--- Exercise ---
Scan the records below for the word "equal" and give only the number of lines that hold it.

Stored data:
/-- The PCIe link, its resets and the resets of functions do what R516, R527 and R528 say (R40, R311, R433, R434, R492,
R512, R516, R527, R528, R542). A link that goes down ends the running descriptors of host queues with DMA_BAD cause
3 and changes no other descriptor and no register. A link that may train comes up, and on a return LINK_LOST is set
in every function; a link that is up stays up. PERST_N and a hot reset return every HIF register to its Reset value
and leave every other register, the memories and the cores as they are; PERST_N also takes the link down, and its
de-assertion changes the pin alone. A Function Level Reset returns the function's own HIF registers, and stops the
partition of a virtual function that runs, holding the function busy until the STOP ends. Clearing VF Enable stops
every tenant partition that runs. -/
def Obligations.LinkAndFunctionResets : Prop :=
  ∀ (s : State),
    (s.hif.linkUp = true →
      (∃ (u : State), exec .linkDown s = .next u ∧ u.hif = { s.hif with linkUp := false } ∧ { u with hif := s.hif, dma := s.dma } = s ∧
        u.dma.runs.length = s.dma.runs.length ∧
        (∀ e ∈ s.dma.runs, s.hostRun e = false → e ∈ u.dma.runs) ∧
        ∀ e ∈ s.dma.runs, s.hostRun e = true →
          (e.1, { e.2 with code := Code.DMA_BAD, cause := 3, wait := none, ended := true }) ∈ u.dma.runs) ∧
      exec .linkUp s = .next s ∧
      ∃ (u : State), exec .hotReset s = .next u ∧ u.hif.linkUp = true ∧ { u with hif := s.hif, regs := s.regs } = s ∧
        u.hif.posts = [] ∧ u.hif.cqWait = [] ∧ u.hif.vfEnable = false ∧
        ∀ r j, j < 2 ^ 20 → u.rd r j = if r ∈ hifKinds then r.reset j else s.rd r j) ∧
    (s.hif.linkUp = false → exec .linkDown s = .next s ∧
      (s.linkMayTrain = true →
        (s.hif.linkSeen = false → exec .linkUp s = .next { s with hif := { s.hif with linkUp := true, linkSeen := true } }) ∧
        (s.hif.linkSeen = true → s.fb F.HIF.FQ_BASE.HOST 0 = true → ∃ (u : State), exec .linkUp s = .next u ∧ u.hif.linkUp = true ∧
          (∀ k, k < 64 → u.fb F.HIF.FUNC_STAT.LINK_LOST k = true) ∧ u.f F.HIF.FQ_STAT.SEQ 0 = (s.f F.HIF.FQ_STAT.SEQ 0 + 1) % 2 ^ 32))) ∧
    (s.pins.perstN = true → ∃ (u : State), exec .perstAssert s = .next u ∧ u.pins = { s.pins with perstN := false } ∧
      u.hif.linkUp = false ∧ u.mem = s.mem ∧ u.cores = s.cores ∧ u.sch = s.sch ∧
      ∀ r j, j < 2 ^ 20 → u.rd r j = if r ∈ hifKinds then r.reset j else s.rd r j) ∧
    (s.pins.perstN = false → exec .perstDeassert s = .next { s with pins := { s.pins with perstN := true } }) ∧
    (∀ (f : PartId) (hv : HostView), s.hears f .cfg = true →
      ((f = 0 ∨ s.inService = false ∨ s.partRuns f = false) → ∃ (u : State), exec (.functionLevelReset f hv) s = .next u ∧
        { u with hif := s.hif, regs := s.regs } = s ∧ SMap.get (fun _ => false) u.hif.d3hot f = false ∧
        SMap.get (fun _ => false) u.hif.msixEnable f = false ∧
        ∀ r j, j < 2 ^ 20 → u.rd r j = if r ∈ hifKinds ∧ j / r.perPart = f then r.reset j else s.rd r j) ∧
      (f ≠ 0 → s.inService = true → s.partRuns f = true → ∃ (u : State), exec (.functionLevelReset f hv) s = .next u ∧
        u.partState f = 4 ∧ u.flrBusy f = true)) ∧
    (∀ (hv : HostView), s.hif.linkUp = true → s.hif.vfEnable = true → s.inService = true →
      ∃ (u : State), exec (.vfEnableClear hv) s = .next u ∧ u.hif.vfEnable = false ∧
        ∀ p, 0 < p → p < 64 → u.partState p = if s.partRuns p = true then 4 else s.partState p)

/-- The power inputs and the reset pins act as R539 to R544 say (R38, R269, R490, R495, R511, R539, R540, R541, R542,
R543, R544). The standby supply coming changes its pin alone. Its loss, a fall of PWR_GOOD, P54 out of range and an
assertion of MOD_RST_N leave no core contents and no READY, and keep the flash and every Peat version that is not
superseded; the loss also stops the timebase at 0, a fall and P54 out of range turn off the main rails, P54 out of
range appends its cause to the event log, and MOD_RST_N leaves the rails as they are. MOD_RST_N going high with
PWR_GOOD high, or PWR_GOOD rising with MOD_RST_N high, starts self-test at ST0 without Safe-Talk unless a thermal
trip has not cooled; the rise counts as a power cycle, which forgets the units retired in service, and MOD_RST_N
going high keeps them. With PWR_GOOD low it changes its pin alone. -/
def Obligations.PowerAndResetPins : Prop :=
  ∀ (s : State),
    let Cleared := fun (u : State) => u.cores = [] ∧ u.sch.tasks = [] ∧ u.fb F.MGMT.STATUS.READY 0 = false ∧ u.mgmt.ended = [] ∧
      u.pending = s.pending ∧ ∀ v ∈ s.mem.versions, v.superseded = false → v ∈ u.mem.versions
    let Starts := fun (u : State) => Cleared u ∧ u.mgmt.flash = s.mgmt.flash ∧ u.awake = true ∧
      (s.pins.thermTrip = false ∨ s.cool = true → u.fb F.MGMT.STATUS.SAFE_TALK 0 = false ∧ u.pins.thermTrip = false ∧ u.mgmt.stageRuns 0 = true) ∧
      (s.pins.thermTrip = true → s.cool = false → u.fb F.MGMT.STATUS.SAFE_TALK 0 = true ∧ u.f F.MGMT.STATUS.CODE 0 = 0x0110)
    (s.pins.sb12 = false → exec .sb12Apply s = .next { s with pins := { s.pins with sb12 := true } }) ∧
    (s.pins.sb12 = true →
      exec .sb12Apply s = .next s ∧
      (∃ (u : State), exec .sb12Loss s = .next u ∧ Cleared u ∧ u.mgmt.flash = s.mgmt.flash ∧ u.pins.sb12 = false ∧
        u.pins.rails = false ∧ u.pins.thermTrip = false ∧ u.time = 0 ∧ u.standby = false) ∧
      (s.pins.pwrGood = true →
        (∃ (u : State), exec .pwrGoodFall s = .next u ∧ Cleared u ∧ u.mgmt.flash = s.mgmt.flash ∧ u.pins.pwrGood = false ∧
          u.pins.rails = false ∧ u.awake = false) ∧
        (s.pwr.moscLost = false → ∃ (u : State), exec .p54OutOfRange s = .next u ∧ Cleared u ∧ u.pins.pwrGood = false ∧
          u.pins.rails = false ∧ ∃ c, c < 65536 ∧ u.mgmt.flash = s.mgmt.flash.addEvent (c, s.time))) ∧
      (s.pins.pwrGood = false →
        (s.pins.modRstN = true → ∃ (u : State), exec .pwrGoodRise s = .next u ∧ Starts u ∧ u.flt.retired = [] ∧ u.flt.failedPcs = []) ∧
        (s.pins.modRstN = false → ∃ (u : State), exec .pwrGoodRise s = .next u ∧ u.pins.pwrGood = true ∧ u.awake = false)) ∧
      (s.pins.modRstN = true → ∃ (u : State), exec .modRstAssert s = .next u ∧ Cleared u ∧ u.mgmt.flash = s.mgmt.flash ∧
        u.pins.modRstN = false ∧ u.pins.rails = s.pins.rails ∧ u.time = s.time ∧ u.awake = false) ∧
      (s.pins.modRstN = false →
        (s.pins.pwrGood = true → s.pwr.moscLost = false → ∃ (u : State), exec .modRstDeassert s = .next u ∧ Starts u ∧
          u.flt.retired = s.flt.retired ∧ u.flt.failedPcs = s.flt.failedPcs) ∧
        (s.pins.pwrGood = false → exec .modRstDeassert s = .next { s with pins := { s.pins with modRstN := true } })))

/-- Right after reset every register reads its Reset word, the core map is the default map of R25, and nothing waits
(R15, R25, R26, R50, R51, R529). From the tables' Reset columns: the power cap is 2,500 W, the common target is 24
and may rise to 72, GATE_EN is 1 and CLAMP_STEPS is 4, and READY and SAFE_TALK are 0; CORE_MAP of LC0, LC1, LC14,
LC15 and LC16 reads PC0, PC144, PC7, PC152 and PC8, as R25's worked example says; every register of the map reads
its Reset word; no command waits, no memory tier holds a page, and no semaphore, task or descriptor exists. -/
def Obligations.ResetLeavesTheRegistersAtReset : Prop :=
  (∀ r j, j < 2 ^ 20 → State.reset.rd r j = r.reset j) ∧
    State.reset.f F.PWR.GOV_CTRL.CAP_W 0 = 2500 ∧ State.reset.f F.PWR.GOV_CTRL.FMAX_MULT 0 = 72 ∧
    State.reset.f F.PWR.GOV_STATUS.CUR_MULT 0 = 24 ∧ State.reset.fb F.PWR.GOV_CTRL.GATE_EN 0 = true ∧
    State.reset.f F.PWR.GOV_CTRL.CLAMP_STEPS 0 = 4 ∧ State.reset.fb F.MGMT.STATUS.READY 0 = false ∧
    State.reset.fb F.MGMT.STATUS.SAFE_TALK 0 = false ∧
    ([0, 1, 14, 15, 16].map State.reset.physCore) = [0, 144, 7, 152, 8] ∧
    State.reset.pending = [] ∧ State.reset.mem.pages = [] ∧ State.reset.cores = [] ∧ State.reset.sch.tasks = [] ∧ State.reset.dma.runs = [] ∧
    SMap.wf regDefault State.reset.regs = true

/-- Every step keeps the register file in its canonical form (02_cores_threads_yelmus.md, 07_memory_tiers.md,
15_host_interface_registers.md). When the register file lists its registers once each, in rising order, and none
that reads its Reset word, it does so after every step: whichever command is at the front, equal register contents
stay equal data. The canonical form is the model's own. -/
def Obligations.RegistersStayCanonical : Prop :=
  ∀ (s u : State), SMap.wf regDefault s.regs = true → step s = .next u → SMap.wf regDefault u.regs = true

/-- Every command answers a next state and none stops the machine (00_scope.md, 95_what_each_step_holds.md). Whatever the command, its
operands and the state, exec answers a next state, and so does every step. What each command does is said by the statements of its family. -/
def Obligations.EveryCommandAnswersANextState : Prop :=
  (∀ (i : Instr) (s : State), ∃ (u : State), exec i s = .next u) ∧ ∀ (s : State), ∃ (u : State), step s = .next u

/-- No step lowers the fused security version number (R488, R489, R505). From every state in which the fused SVN is at
least n, every step that answers a next state leaves it at least n: whatever command comes, whether a register
write, a mailbox command, a loss of power or a reset, an image once ruled out by its SVN is never admitted again. -/
def Obligations.FusedSvnNeverFalls : Prop :=
  ∀ (n : Nat) (s u : State), n ≤ s.mgmt.flash.fusedSvn → step s = .next u → n ≤ u.mgmt.flash.fusedSvn
end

--- Answer for this exercise ---
2